**Exercise data:**
-- ==== Sys2Proof/Laws/Ops.lean ====
section
/-! SUPPORT. What each shared operation can do, said once: the later proofs cite these and do not unfold the operations. -/

namespace Sys2Proof.Machine

/-! ## Memory access -/

@[simp] theorem validAddr_iff (s : State) (a : StackCell) : s.validAddr a = true ↔ a.toNat < s.cfg.memCells := by
  simp [State.validAddr]

theorem memRead_ok_iff (s : State) (a : StackCell) (w : MemCell) :
    s.memRead a = .ok w ↔ a.toNat < s.cfg.memCells ∧ w = s.cellAt a := by
  unfold State.memRead
  split
  · rename_i h
    simp [(validAddr_iff s a).mp h, eq_comm]
  · rename_i h
    simp [mt (validAddr_iff s a).mpr h]

theorem memRead_error_iff (s : State) (a : StackCell) (k : CoreFault) :
    s.memRead a = .error k ↔ s.cfg.memCells ≤ a.toNat ∧ k = .capacityError a := by
  unfold State.memRead
  split
  · rename_i h
    simp [(validAddr_iff s a).mp h]
  · rename_i h
    have := mt (validAddr_iff s a).mpr h
    simp [eq_comm]
    intro _
    omega

/-! ## I/O -/

/-- Everything a read of the I/O space can come to. -/
theorem ioRead_cases (a : StackCell) (s : State) :
    (∃ b rest, a = ioByteIn ∧ s.inq = b :: rest ∧ ioRead a s = .value (b.setWidth 64) { s with inq := rest }) ∨
    (a = ioByteIn ∧ s.inq = [] ∧ s.inClosed = true ∧ ioRead a s = .raises .ioError) ∨
    (a = ioByteIn ∧ s.inq = [] ∧ s.inClosed = false ∧ ioRead a s = .held) ∨
    (a ≠ ioByteIn ∧ s.cfg.unsupportedIoFatal = true ∧ ioRead a s = .raises (.unsupportedOperation .read a)) ∨
    (a ≠ ioByteIn ∧ s.cfg.unsupportedIoFatal = false ∧
      ioRead a s = .value (freeRead s.freeReads) { s with freeReads := s.freeReads + 1 }) := by
  unfold ioRead
  by_cases ha : a = ioByteIn
  · rcases hq : s.inq with _ | ⟨b, rest⟩
    · cases hc : s.inClosed <;> simp [ha]
    · exact .inl ⟨b, rest, ha, rfl, by simp [ha]⟩
  · cases hf : s.cfg.unsupportedIoFatal <;> simp [ha]

/-! ## What the deltas and the output mux write -/

theorem dataDelta_t (d : Delta) (s : State) : (dataDelta d s).t =
    if d = .minus1 then s.dsAt (s.sp - 1) else if d = .minus2 then s.dsAt (s.sp - 2) else s.t := by
  cases d <;> rfl

theorem dataDelta_ds (d : Delta) (s : State) : (dataDelta d s).ds = if d = .plus1 then s.ds.set s.sp s.t else s.ds := by
  cases d <;> rfl

theorem dataDelta_sp (d : Delta) (s : State) : (dataDelta d s).sp =
    if d = .plus1 then s.sp + 1 else if d = .minus1 then s.sp - 1 else if d = .minus2 then s.sp - 2 else s.sp := by
  cases d <;> rfl

theorem returnDelta_r (d : Delta) (s : State) : (returnDelta d s).r =
    if d = .minus1 then s.rsAt (s.rsp - 1) else if d = .minus2 then s.rsAt (s.rsp - 2) else s.r := by
  cases d <;> rfl

theorem returnDelta_rs (d : Delta) (s : State) : (returnDelta d s).rs = if d = .plus1 then s.rs.set s.rsp s.r else s.rs := by
  cases d <;> rfl

theorem returnDelta_rsp (d : Delta) (s : State) : (returnDelta d s).rsp =
    if d = .plus1 then s.rsp + 1 else if d = .minus1 then s.rsp - 1 else if d = .minus2 then s.rsp - 2 else s.rsp := by
  cases d <;> rfl

theorem outputMux_t (m : OutMux) (t0 out : StackCell) (s : State) :
    (outputMux m t0 out s).t = if m = .t then out else s.t := by cases m <;> rfl

theorem outputMux_r (m : OutMux) (t0 out : StackCell) (s : State) :
    (outputMux m t0 out s).r = if m = .r then out else s.r := by cases m <;> rfl

theorem outputMux_mem (m : OutMux) (t0 out : StackCell) (s : State) :
    (outputMux m t0 out s).mem = if m = .memT then s.mem.writeCell t0.toNat (out.setWidth 16) else s.mem := by
  cases m <;> rfl

theorem outputMux_outq (m : OutMux) (t0 out : StackCell) (s : State) :
    (outputMux m t0 out s).outq = if m = .ioT then s.outq ++ ioOutBytes t0 out else s.outq := by cases m <;> rfl

/-! ## What phases 4 to 7 leave, field by field (R131) -/

section

variable (f : AluFields) (out : StackCell) (s s1 : State)

theorem aluFinish_t : (aluFinish f out s s1).t =
    if f.out = .t then out
    else if f.dd = .minus1 then s1.dsAt (s1.sp - 1) else if f.dd = .minus2 then s1.dsAt (s1.sp - 2) else s1.t := by
  simp only [aluFinish, State.commit_t, outputMux_t, returnDelta_t, dataDelta_t]

theorem aluFinish_ds : (aluFinish f out s s1).ds = if f.dd = .plus1 then s1.ds.set s1.sp s1.t else s1.ds := by
  simp only [aluFinish, State.commit_ds, outputMux_ds, returnDelta_ds, dataDelta_ds]

theorem aluFinish_sp : (aluFinish f out s s1).sp =
    if f.dd = .plus1 then s1.sp + 1 else if f.dd = .minus1 then s1.sp - 1
    else if f.dd = .minus2 then s1.sp - 2 else s1.sp := by
  simp only [aluFinish, State.commit_sp, outputMux_sp, returnDelta_sp, dataDelta_sp]

theorem aluFinish_r : (aluFinish f out s s1).r =
    if f.out = .r then out
    else if f.rd = .minus1 then s1.rsAt (s1.rsp - 1) else if f.rd = .minus2 then s1.rsAt (s1.rsp - 2) else s1.r := by
  simp only [aluFinish, State.commit_r, outputMux_r, returnDelta_r, State.rsAt, dataDelta_r, dataDelta_rs, dataDelta_rsp]

theorem aluFinish_rs : (aluFinish f out s s1).rs = if f.rd = .plus1 then s1.rs.set s1.rsp s1.r else s1.rs := by
  simp only [aluFinish, State.commit_rs, outputMux_rs, returnDelta_rs, dataDelta_r, dataDelta_rs, dataDelta_rsp]

theorem aluFinish_rsp : (aluFinish f out s s1).rsp =
    if f.rd = .plus1 then s1.rsp + 1 else if f.rd = .minus1 then s1.rsp - 1
    else if f.rd = .minus2 then s1.rsp - 2 else s1.rsp := by
  simp only [aluFinish, State.commit_rsp, outputMux_rsp, returnDelta_rsp, dataDelta_rsp]

theorem aluFinish_mem : (aluFinish f out s s1).mem =
    if f.out = .memT then s1.mem.writeCell s.t.toNat (out.setWidth 16) else s1.mem := by
  simp only [aluFinish, State.commit_mem, outputMux_mem, returnDelta_mem, dataDelta_mem]

theorem aluFinish_outq : (aluFinish f out s s1).outq =
    if f.out = .ioT then s1.outq ++ ioOutBytes s.t out else s1.outq := by
  simp only [aluFinish, State.commit_outq, outputMux_outq, returnDelta_outq, dataDelta_outq]

@[simp] theorem aluFinish_eip : (aluFinish f out s s1).eip = nextEip f s := rfl

@[simp] theorem aluFinish_cycles : (aluFinish f out s s1).cycles = s1.cycles + 1 := by simp [aluFinish]

@[simp] theorem aluFinish_inq : (aluFinish f out s s1).inq = s1.inq := by simp [aluFinish]

@[simp] theorem aluFinish_inClosed : (aluFinish f out s s1).inClosed = s1.inClosed := by simp [aluFinish]

@[simp] theorem aluFinish_status : (aluFinish f out s s1).status = s1.status := by simp [aluFinish]

@[simp] theorem aluFinish_cfg : (aluFinish f out s s1).cfg = s1.cfg := by simp [aluFinish]

@[simp] theorem aluFinish_freeReads : (aluFinish f out s s1).freeReads = s1.freeReads := by simp [aluFinish]

end

/-! ## The ALU family -/

/-- Every ALU instruction is the master rule with its operation. -/
theorem exec_ofAlu (op : AluOp) (f : AluFields) (s : State) : exec (Instr.ofAlu op f) s = aluRun op f s := by
  cases op <;> rfl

**Task statement:**
Go through the listing above and locate each line that holds the word "inClosed". Copy those lines.

**Solution for this problem:**
    (a = ioByteIn ∧ s.inq = [] ∧ s.inClosed = true ∧ ioRead a s = .raises .ioError) ∨
    (a = ioByteIn ∧ s.inq = [] ∧ s.inClosed = false ∧ ioRead a s = .held) ∨
    · cases hc : s.inClosed <;> simp [ha]
@[simp] theorem aluFinish_inClosed : (aluFinish f out s s1).inClosed = s1.inClosed := by simp [aluFinish]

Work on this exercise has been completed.